[[ THE INPUT, beginning ]]
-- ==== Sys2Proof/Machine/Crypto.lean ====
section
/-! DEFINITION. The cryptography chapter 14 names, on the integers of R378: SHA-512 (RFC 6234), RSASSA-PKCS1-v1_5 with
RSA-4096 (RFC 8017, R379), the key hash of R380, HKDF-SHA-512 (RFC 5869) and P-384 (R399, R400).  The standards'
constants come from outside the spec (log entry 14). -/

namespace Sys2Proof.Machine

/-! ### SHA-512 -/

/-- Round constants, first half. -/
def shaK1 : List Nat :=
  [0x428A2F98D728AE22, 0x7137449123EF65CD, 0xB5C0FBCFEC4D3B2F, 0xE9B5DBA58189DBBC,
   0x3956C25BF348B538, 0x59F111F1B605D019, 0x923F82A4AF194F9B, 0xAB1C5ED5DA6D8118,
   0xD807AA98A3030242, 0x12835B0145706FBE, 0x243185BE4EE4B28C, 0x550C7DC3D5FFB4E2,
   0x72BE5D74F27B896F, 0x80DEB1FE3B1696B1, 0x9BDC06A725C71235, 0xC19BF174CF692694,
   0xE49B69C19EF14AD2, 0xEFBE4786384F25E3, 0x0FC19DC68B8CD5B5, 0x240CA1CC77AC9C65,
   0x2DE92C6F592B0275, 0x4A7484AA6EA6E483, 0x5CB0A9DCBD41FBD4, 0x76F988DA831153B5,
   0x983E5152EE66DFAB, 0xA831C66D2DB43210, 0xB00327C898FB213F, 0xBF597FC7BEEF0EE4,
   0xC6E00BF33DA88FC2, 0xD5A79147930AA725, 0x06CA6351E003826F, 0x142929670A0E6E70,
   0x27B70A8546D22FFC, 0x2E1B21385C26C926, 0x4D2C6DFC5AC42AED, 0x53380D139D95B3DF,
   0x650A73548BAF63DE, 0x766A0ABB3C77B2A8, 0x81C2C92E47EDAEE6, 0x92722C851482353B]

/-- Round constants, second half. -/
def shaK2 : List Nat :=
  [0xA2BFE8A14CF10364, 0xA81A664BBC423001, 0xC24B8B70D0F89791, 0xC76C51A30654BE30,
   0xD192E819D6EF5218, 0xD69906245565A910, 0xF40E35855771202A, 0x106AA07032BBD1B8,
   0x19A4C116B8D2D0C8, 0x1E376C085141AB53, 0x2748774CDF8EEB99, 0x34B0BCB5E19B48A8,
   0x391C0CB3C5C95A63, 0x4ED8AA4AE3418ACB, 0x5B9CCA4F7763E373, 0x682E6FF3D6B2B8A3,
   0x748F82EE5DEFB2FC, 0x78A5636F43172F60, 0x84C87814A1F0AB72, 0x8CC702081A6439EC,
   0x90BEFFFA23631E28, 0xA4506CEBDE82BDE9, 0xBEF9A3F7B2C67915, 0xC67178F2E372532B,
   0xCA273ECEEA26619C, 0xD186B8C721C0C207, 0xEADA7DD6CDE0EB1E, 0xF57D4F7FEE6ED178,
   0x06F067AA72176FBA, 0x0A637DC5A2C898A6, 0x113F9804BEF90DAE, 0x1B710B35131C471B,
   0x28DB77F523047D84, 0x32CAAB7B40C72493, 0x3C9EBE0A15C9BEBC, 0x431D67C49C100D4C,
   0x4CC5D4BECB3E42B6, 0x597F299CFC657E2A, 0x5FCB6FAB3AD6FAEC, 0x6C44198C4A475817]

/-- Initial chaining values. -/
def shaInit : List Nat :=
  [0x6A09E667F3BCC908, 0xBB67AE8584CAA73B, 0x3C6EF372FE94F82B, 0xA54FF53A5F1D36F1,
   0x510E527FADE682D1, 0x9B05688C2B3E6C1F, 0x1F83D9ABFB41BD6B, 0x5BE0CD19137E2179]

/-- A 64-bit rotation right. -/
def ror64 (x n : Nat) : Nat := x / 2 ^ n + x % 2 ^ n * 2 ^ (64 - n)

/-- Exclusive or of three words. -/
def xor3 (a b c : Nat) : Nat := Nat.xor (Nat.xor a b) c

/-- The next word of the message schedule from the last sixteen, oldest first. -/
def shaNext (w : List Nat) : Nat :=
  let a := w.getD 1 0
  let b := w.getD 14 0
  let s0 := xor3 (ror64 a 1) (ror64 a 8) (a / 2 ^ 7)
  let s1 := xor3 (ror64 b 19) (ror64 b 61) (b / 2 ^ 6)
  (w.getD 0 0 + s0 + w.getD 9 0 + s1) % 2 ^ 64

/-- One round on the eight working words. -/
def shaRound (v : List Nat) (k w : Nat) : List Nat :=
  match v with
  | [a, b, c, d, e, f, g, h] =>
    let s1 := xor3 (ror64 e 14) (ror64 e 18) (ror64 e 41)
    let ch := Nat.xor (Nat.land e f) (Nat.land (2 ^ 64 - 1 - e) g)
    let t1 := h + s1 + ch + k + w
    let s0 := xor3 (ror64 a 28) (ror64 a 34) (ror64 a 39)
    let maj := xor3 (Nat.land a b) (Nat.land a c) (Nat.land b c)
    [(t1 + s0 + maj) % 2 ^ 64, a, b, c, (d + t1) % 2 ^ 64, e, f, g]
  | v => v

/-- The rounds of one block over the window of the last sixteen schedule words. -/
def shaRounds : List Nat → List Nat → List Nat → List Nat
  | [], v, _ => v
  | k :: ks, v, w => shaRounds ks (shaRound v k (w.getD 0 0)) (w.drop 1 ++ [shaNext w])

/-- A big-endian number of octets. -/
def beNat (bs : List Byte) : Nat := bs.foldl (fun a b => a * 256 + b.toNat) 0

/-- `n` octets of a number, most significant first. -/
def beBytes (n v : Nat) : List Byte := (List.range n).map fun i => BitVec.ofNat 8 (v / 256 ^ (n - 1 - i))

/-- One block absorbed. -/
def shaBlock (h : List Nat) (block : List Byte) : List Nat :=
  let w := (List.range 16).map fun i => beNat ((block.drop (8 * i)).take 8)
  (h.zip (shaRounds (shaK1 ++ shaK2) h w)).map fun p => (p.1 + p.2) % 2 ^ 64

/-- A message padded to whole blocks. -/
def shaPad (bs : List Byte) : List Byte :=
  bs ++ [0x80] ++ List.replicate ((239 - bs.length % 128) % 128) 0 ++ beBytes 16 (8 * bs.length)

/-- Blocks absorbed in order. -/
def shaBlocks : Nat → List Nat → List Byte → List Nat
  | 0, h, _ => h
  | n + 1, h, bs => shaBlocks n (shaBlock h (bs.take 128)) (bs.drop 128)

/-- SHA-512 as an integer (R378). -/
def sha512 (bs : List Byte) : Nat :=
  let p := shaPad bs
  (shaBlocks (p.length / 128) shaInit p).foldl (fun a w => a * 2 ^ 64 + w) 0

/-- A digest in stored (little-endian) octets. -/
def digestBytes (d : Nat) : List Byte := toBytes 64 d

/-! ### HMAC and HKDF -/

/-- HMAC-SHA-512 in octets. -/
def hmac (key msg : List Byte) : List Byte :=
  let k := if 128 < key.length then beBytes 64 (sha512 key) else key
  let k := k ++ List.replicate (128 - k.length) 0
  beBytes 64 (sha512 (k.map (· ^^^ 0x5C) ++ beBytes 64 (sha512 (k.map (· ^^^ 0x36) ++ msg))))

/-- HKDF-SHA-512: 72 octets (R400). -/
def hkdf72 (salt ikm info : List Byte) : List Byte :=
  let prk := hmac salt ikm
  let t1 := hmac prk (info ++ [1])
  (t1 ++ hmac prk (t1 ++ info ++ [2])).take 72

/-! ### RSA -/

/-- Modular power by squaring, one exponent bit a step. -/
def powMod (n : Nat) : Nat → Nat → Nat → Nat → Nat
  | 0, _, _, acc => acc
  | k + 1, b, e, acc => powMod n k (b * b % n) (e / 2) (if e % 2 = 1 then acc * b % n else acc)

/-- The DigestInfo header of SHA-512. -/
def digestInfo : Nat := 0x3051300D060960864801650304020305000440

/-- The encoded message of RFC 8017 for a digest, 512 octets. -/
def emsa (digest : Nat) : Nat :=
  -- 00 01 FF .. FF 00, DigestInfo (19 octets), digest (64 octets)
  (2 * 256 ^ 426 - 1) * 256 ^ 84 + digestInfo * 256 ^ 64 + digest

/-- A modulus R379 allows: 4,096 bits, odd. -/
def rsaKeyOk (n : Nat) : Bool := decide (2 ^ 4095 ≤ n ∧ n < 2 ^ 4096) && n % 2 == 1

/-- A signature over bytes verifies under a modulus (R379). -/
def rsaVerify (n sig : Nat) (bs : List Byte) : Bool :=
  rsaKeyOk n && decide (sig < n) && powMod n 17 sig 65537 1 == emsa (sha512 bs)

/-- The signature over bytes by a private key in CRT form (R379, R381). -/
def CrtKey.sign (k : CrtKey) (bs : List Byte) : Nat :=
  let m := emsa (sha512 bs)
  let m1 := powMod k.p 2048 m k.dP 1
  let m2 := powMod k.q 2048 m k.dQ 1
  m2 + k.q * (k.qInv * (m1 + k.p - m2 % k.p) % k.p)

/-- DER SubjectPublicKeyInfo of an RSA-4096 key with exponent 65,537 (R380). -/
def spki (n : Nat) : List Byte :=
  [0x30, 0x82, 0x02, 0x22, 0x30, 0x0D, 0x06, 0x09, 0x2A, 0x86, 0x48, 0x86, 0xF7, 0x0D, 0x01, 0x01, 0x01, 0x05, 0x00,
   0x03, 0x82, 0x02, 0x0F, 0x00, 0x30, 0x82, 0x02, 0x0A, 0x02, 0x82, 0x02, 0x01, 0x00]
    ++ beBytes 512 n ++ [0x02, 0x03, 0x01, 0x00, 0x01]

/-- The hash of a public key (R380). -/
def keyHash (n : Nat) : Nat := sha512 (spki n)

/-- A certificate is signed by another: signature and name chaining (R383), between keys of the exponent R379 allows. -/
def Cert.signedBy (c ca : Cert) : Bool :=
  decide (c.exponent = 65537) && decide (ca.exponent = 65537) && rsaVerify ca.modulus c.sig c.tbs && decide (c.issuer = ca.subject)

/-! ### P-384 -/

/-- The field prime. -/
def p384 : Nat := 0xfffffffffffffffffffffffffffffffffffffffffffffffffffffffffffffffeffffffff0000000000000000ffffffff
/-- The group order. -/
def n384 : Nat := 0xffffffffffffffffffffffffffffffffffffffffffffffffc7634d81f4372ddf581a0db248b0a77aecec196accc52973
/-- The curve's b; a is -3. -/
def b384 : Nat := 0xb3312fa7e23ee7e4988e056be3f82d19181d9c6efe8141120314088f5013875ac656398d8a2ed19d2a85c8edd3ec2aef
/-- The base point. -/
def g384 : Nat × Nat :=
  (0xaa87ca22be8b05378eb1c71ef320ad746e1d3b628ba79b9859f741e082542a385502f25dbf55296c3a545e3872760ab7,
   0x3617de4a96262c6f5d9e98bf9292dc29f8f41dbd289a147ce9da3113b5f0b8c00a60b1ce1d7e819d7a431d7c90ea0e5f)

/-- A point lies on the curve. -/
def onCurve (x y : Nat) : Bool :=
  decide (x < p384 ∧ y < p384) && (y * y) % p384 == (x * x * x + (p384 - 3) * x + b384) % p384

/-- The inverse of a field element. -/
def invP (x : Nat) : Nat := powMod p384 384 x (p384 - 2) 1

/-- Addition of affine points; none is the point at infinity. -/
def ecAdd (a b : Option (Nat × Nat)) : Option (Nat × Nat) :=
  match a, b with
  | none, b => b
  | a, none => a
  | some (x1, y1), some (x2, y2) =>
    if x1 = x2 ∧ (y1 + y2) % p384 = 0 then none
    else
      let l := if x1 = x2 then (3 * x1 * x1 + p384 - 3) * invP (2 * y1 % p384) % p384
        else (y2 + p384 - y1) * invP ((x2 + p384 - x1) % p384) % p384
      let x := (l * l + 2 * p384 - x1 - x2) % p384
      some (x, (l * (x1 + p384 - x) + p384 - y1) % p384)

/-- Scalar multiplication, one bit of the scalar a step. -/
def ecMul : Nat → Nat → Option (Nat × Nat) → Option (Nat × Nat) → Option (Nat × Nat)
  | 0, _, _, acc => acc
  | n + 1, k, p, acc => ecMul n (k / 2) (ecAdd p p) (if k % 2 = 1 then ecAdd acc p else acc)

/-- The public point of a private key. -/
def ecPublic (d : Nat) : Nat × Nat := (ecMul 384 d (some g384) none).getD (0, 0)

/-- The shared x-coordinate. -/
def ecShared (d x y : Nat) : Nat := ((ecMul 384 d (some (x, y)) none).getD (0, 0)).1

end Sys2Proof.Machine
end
[[ THE INPUT, end ]]
[[ THE INPUT, beginning ]]
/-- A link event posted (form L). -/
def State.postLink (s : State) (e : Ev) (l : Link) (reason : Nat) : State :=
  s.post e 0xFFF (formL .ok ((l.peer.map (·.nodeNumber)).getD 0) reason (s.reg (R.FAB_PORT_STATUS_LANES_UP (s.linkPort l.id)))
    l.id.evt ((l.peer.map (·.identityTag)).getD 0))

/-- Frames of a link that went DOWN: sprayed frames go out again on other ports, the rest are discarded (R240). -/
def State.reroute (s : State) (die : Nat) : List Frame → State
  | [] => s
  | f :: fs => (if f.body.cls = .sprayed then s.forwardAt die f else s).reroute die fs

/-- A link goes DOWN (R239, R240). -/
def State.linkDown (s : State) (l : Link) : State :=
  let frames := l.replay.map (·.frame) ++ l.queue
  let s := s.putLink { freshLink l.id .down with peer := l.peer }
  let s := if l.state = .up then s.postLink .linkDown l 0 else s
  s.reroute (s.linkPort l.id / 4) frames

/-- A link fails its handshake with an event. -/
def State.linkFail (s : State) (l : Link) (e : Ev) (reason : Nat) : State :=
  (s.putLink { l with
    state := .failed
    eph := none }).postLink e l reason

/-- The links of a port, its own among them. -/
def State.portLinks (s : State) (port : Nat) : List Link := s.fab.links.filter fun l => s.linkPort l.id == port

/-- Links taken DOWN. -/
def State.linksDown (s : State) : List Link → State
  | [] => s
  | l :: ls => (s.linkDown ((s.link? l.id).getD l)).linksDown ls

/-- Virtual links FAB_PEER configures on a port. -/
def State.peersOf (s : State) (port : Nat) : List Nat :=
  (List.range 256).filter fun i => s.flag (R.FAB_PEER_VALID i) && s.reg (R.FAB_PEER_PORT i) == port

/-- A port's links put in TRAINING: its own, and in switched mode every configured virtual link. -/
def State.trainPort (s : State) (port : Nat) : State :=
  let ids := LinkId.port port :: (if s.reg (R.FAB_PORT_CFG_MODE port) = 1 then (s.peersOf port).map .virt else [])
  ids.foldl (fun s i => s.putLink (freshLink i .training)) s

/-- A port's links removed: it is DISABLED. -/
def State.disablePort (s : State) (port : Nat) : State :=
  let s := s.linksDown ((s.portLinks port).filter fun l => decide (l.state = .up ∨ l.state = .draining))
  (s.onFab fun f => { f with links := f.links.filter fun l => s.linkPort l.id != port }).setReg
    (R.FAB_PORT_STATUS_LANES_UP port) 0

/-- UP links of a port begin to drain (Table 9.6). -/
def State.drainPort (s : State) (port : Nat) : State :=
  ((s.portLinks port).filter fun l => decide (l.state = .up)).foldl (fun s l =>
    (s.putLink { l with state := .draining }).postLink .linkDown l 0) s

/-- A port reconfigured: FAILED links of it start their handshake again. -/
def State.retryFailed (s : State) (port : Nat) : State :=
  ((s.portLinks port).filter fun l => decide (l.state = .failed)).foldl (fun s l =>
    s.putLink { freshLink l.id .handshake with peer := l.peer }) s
[[ THE INPUT, end ]]
How many lines of the records contain the string "sprayed"? Respond with the number alone.

**RESPONSE AREA:** 2